Kuruluşunda yer aldığım ve halen görev yaptığım KESK’in bu konudaki tutumu incelendiğinde tamamen yasak savma babında bir yaklaşım ve eylem çizgisi sergilediği çok açık. 16 Aralık’ta bitecek olan bütçe görüşmelerinin hemen ertesi günü, 17 Aralık’ta ve özellikle de kasım ayı sonuna doğru alınan bir kararla miting yapılması örgütü boşa düşürecek, kamuoyunda KESK’i güçsüz gösterecektir. KESK, daha önce yaptığı kitlesel eylemlerle, doğru zamanda, doğru yerde ve doğru gündemle aldığı kararları en kitlesel şekilde örgütlemesiyle, bugünkü mücadeleci niteliğini kazanmış ve bu özelliğini korumak, geliştirmek için her türlü özeni göstermesi gereken bir konfederasyondur.

Daha önceki bütçe mitinglerini anımsayacak olursak; özellikle DİSK, TMMOB, TTB gibi her zaman birlikte mücadeleyi büyüttüğümüz örgütlerle birlikte örülemeyen, 20 gün gibi çok kısa bir süre içerisinde örgütlenmeye çalışılan, “kararı aldık, değiştiremeyiz” anlayışıyla yola çıkılan bir mitingin başarılı olma şansının ne denli düşük olduğunu 27 yıllık birikimi ve eylem deneyimi olan bir konfederasyona izah etmenin çok daha kolay olması gerekir.

***

Bugün açısından yapılması gereken şey; bir an önce merkezi düzeyde görüşmeleri başlatarak tüm emek örgütlerinin bu mitingi birlikte örgütlemesini sağlamak, mitingi bir ay civarında erteleyerek örgütlenmesi için illere zaman tanımak, işyerlerinden başlayarak mitingin tabanda kabul göreceği bir zemini hazırlamak, sadece bütçeye karşı çıkmaktan ziyade “halkın bütçesine” yönelik alternatif tartışmalar başlatmaktır.

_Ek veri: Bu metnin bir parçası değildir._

-- ==== Sys2Proof/Machine/State.lean ====
section
/-! DEFINITION. The state of the device: its queue of waiting commands, the object dictionary (the one home of every entry of
the object lists), and the state the manual gives each unit beside its objects. Plain data throughout. -/
namespace Sys2Proof.Machine

/-- Why a command stops the model. -/
inductive Fault where
  /-- Raised by a command that names a unit absent on the part (R2 to R5): no such unit can do or see anything. Safe: the
  model answers nothing where the hardware has no such event. -/
  | noSuchUnit
  deriving DecidableEq, Repr

/-- Why a command is refused by the model. -/
inductive Refusal where
  /-- Raised by an arm of exec that has no meaning yet. Safe: the model answers nothing. -/
  | notModelled (mnemonic : String)
  deriving DecidableEq, Repr

/-- How the xSPI NOR is read: 1S-1S-1S at 25 MHz, or 8D-8D-8D at up to 200 MHz (R507). -/
inductive XspiMode where
  | serial | octal
  deriving DecidableEq, Repr

/-- The instructions of the JTAG port (R435). -/
inductive TapInstr where
  | idcode | bypass | sample | extest | extestPulse | extestTrain | debug
  deriving DecidableEq, Repr

/-- What the device sends or drives towards the outside (log 6). -/
inductive Out where
  /-- A CAN FD frame: identifier and data (R47, R48). -/
  | can (ident : Nat) (data : Bytes)
  /-- A DAP message in a UDP datagram: the MAC address NX.EM sends it from, the address and port it goes to (R50). -/
  | udp (mac : Nat) (dst : Source) (msg : Bytes)
  /-- An answer to an ARP request or a neighbour solicitation: MAC address given, and to whom (R50). -/
  | address (mac toMac toAddr : Nat)
  /-- What leaves a camera port's back channel in a character slot, or one trunk lane outside the columns, as 10-bit codes (R133). -/
  | lane (lane : Lane) (codes : List Nat)
  /-- Raw bits that leave a camera port's test transmitter (R160, R162). -/
  | test (port : Nat) (bits : List Bool)
  /-- An edge of a BELL pin: level and delay-line setting (R118). -/
  | bellPin (pin : Nat) (level : Bool) (delay : Int)
  /-- A PTP message sent on an Ethernet port: message type and body (R91). -/
  | ptp (port type : Nat) (body : Bytes)
  /-- Columns sent on the trunk: by lane, from lane 0, the codes of its characters (R333, R334). -/
  | trunk (lanes : List (List Nat))
  /-- The columns that were left of the packet in transmission are K30.7 (R341): the codes that leave in their place. -/
  | trunkCut (lanes : List (List Nat))
  /-- A frame sent by an Ethernet port (R353). -/
  | eth (port : Nat) (frame : Bytes)
  /-- A frame given to NX.EM, the internal management port (R350, R344). -/
  | toEm (port : Nat) (frame : Bytes)
  /-- A set-point write on AVSBus, mV (R501). -/
  | avs (millivolt : Nat)
  /-- A mode in which the device begins to read the xSPI NOR (R507). -/
  | xspi (mode : XspiMode)
  /-- What TDO drives while a register is shifted (R508). -/
  | tdo (level : Bool)
  /-- What boundary scan drives on the lanes: the instruction, and the levels by boundary cell (R435, R508). -/
  | scan (instr : TapInstr) (levels : List Bool)
  deriving DecidableEq, Repr

/-- An instant on the device's timescale: epoch, and time in units of 2^-16 ns (R75). -/
structure Instant where
  epoch : Nat
  t : Int
  deriving DecidableEq, Repr

/-- R63: an event record. -/
structure EventRec where
  evseq : Nat
  at_ : Instant
  cls : Nat
  level : Nat
  cause : Nat
  path : Bytes
  detail : Bytes
  deriving DecidableEq, Repr

/-- R65: a queued record, the sessions that still owe an acknowledgement, and whether it was raised while none admitted it. -/
structure QueuedEvent where
  record : EventRec
  owed : List Nat
  orphan : Bool
  deriving DecidableEq, Repr

/-- The event queue and log of AX (R63 to R66). -/
structure Events where
  seq : Nat := 0
  queue : List QueuedEvent := []
  log : List EventRec := []
  lostPending : Bool := false
  resent : Nat := 0
  deriving DecidableEq, Repr

/-- A DAP session, half-open until CONFIRM is answered (R52 to R56). -/
structure Session where
  sid : Nat
  role : Nat
  src : Source
  key : Bytes
  open_ : Bool
  lastSeq : Nat
  devSeq : Nat
  cached : Bytes
  mask : Nat
  subscribed : Bool
  evtDst : Source
  acked : Nat
  tagFails : Nat
  lastMsg : Nat
  opened : Nat
  deriving DecidableEq, Repr

/-- An open block transfer (R58 to R60): its session and handle, the entry, the mode, the stated total, the content a read
started from, the bytes written with their offsets in order, the cycle of its last BLOCK_DATA, and whether it was abandoned. -/
structure Transfer where
  sid : Nat
  handle : Nat
  index : Nat
  sub : Nat
  mode : Nat
  total : Nat
  base : Bytes
  writes : List (Nat × Bytes)
  lastData : Nat
  abandoned : Bool
  deriving DecidableEq, Repr

/-- A DAP message being reassembled from CAN FD frames (R48). -/
structure CanPartial where
  host : Nat
  bytes : Bytes
  next : Nat
  last : Nat
  deriving DecidableEq, Repr

/-- DAP (chapter 02). -/
structure Dap where
  answering : Bool := false
  canEnabled : Bool := false
  sessions : List Session := []
  nextSid : Nat := 1
  transfers : List Transfer := []
  partials : List CanPartial := []
  opens : List (Nat × Nat) := []
  deriving DecidableEq, Repr

/-- A decided re-epoch (R82, R87): Ts, the offset, whether it is the first lock, and what TB_SOURCE was written meanwhile. -/
structure Reepoch where
  ts : Nat
  offset : Int
  first : Bool
  wroteStop : Bool
  wroteOther : Bool
  deriving DecidableEq, Repr

/-- One stretch of LOCKED operation at one value: its length in time base cycles (R104). -/
structure RateSpan where
  cycles : Nat
  value : Int
  deriving DecidableEq, Repr

/-- A PTP port beside its objects (R91 to R97): the last Sync's arrival, whether its Follow_Up is awaited, whether a mean path delay is
known, whether it changed since the hold began, whether only this port had the grandmaster then, whether the trim of R96 is in
force, the delay before the first such change, agreeing offsets since the exclusion, and the sender and data of the latest Announce. -/
structure PtpPort where
  lastSync : Instant := ⟨0, 0⟩
  measured : Bool := false
  delayKnown : Bool := false
  changed : Bool := false
  alone : Bool := false
  rerouted : Bool := false
  before : Int := 0
  agree : Nat := 0
  heard : Option (Nat × PtpDataset) := none
  deriving DecidableEq, Repr

/-- A transmit timestamp (R98). -/
structure TxStamp where
  ident : Nat
  at_ : Instant
  deriving DecidableEq, Repr

/-- The time base beside its objects (chapter 03). -/
structure TimeBase where
  phase : Int := 0
  rate : Int := 0
  samples : List Int := []
  candidate : Option Int := none
  /-- R84: f before the candidate was measured. -/
  beforeF : Int := 0
  /-- R106: thresholds as the latest measurement took them, by key. -/
  taken : Map Nat := []
  policy : Nat := 0
  slewing : Bool := false
  slewEnd : Nat := 0
  slewed : Bool := false
  scheduled : Option Reepoch := none
  lastMeas : Nat := 0
  measInterval : Nat := 0
  lastRateWrite : Nat := 0
  lockedSince : Nat := 0
  spanSince : Nat := 0
  spans : List RateSpan := []
  holdSince : Nat := 0
  holdAlarm : Bool := false
  pathHold : Option Nat := none
  steer : Option Nat := none
  ports : Map PtpPort := []
  syncSent : Nat := 0
  fastSince : Option Nat := none
  advised : Option Nat := none
  txts : Map (List TxStamp) := []
  txtsLost : Map Nat := []
  /-- R101, R102: beacons sent (BSEQ, T1), the next BSEQ, the millisecond of the last one queued, whether it still waits, and
  the partner's last beacon (BSEQ, arrival). -/
  beaconsSent : List (Nat × Instant) := []
  beaconNext : Nat := 0
  beaconMs : Option Nat := none
  beaconQueued : Bool := false
  beaconLast : Option (Nat × Instant) := none
  /-- R106: cycle of the latest beacon with an echo. -/
  beaconAt : Nat := 0
  deriving DecidableEq, Repr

Birleşik emek mücadelesinin bu denli ihtiyaç olduğu bir dönemde KESK’in tek başına yapacağı ve örgütlenme çabalarına yeterli bir zamanın olmadığı bir etkinlik yerine, çok daha olumlu şartların hep birlikte oluşturulduğu ve birleşik mücadelenin bu etkinlik zemininde yaşama geçirildiği bir süreci hep birlikte yaratmalıyız.

AKP iktidarının meslek örgütlerine yönelik saldırıları, yapılması düşünülen yasal düzenlemeler ve 2023’ün genel seçim yılı olduğu düşünüldüğünde çok daha görkemli, çok daha kitlesel, çok daha coşkulu bir mitingi hep birlikte örgütlemek, gerek KESK’e, gerekse de diğer emek, meslek örgütlerine ciddi bir moral değer kazandıracak ve belki de siyasal İslamcı AKP-MHP ittifakının tarihe gömülmesini sağlayacak bir yolu açabilecektir.

27 yıldır “Halk için bütçe” diye haykıran KESK’e rağmen, 20 yıldır “Sermaye için bütçe” diyen AKP rejimi artık halkı sürekli bir yoksulluğa mahkum etmiş durumda ve salt bu nedenle bile hep beraber bu zulme karşı çıkmak bugün için en devrimci görevlerimizden biridir.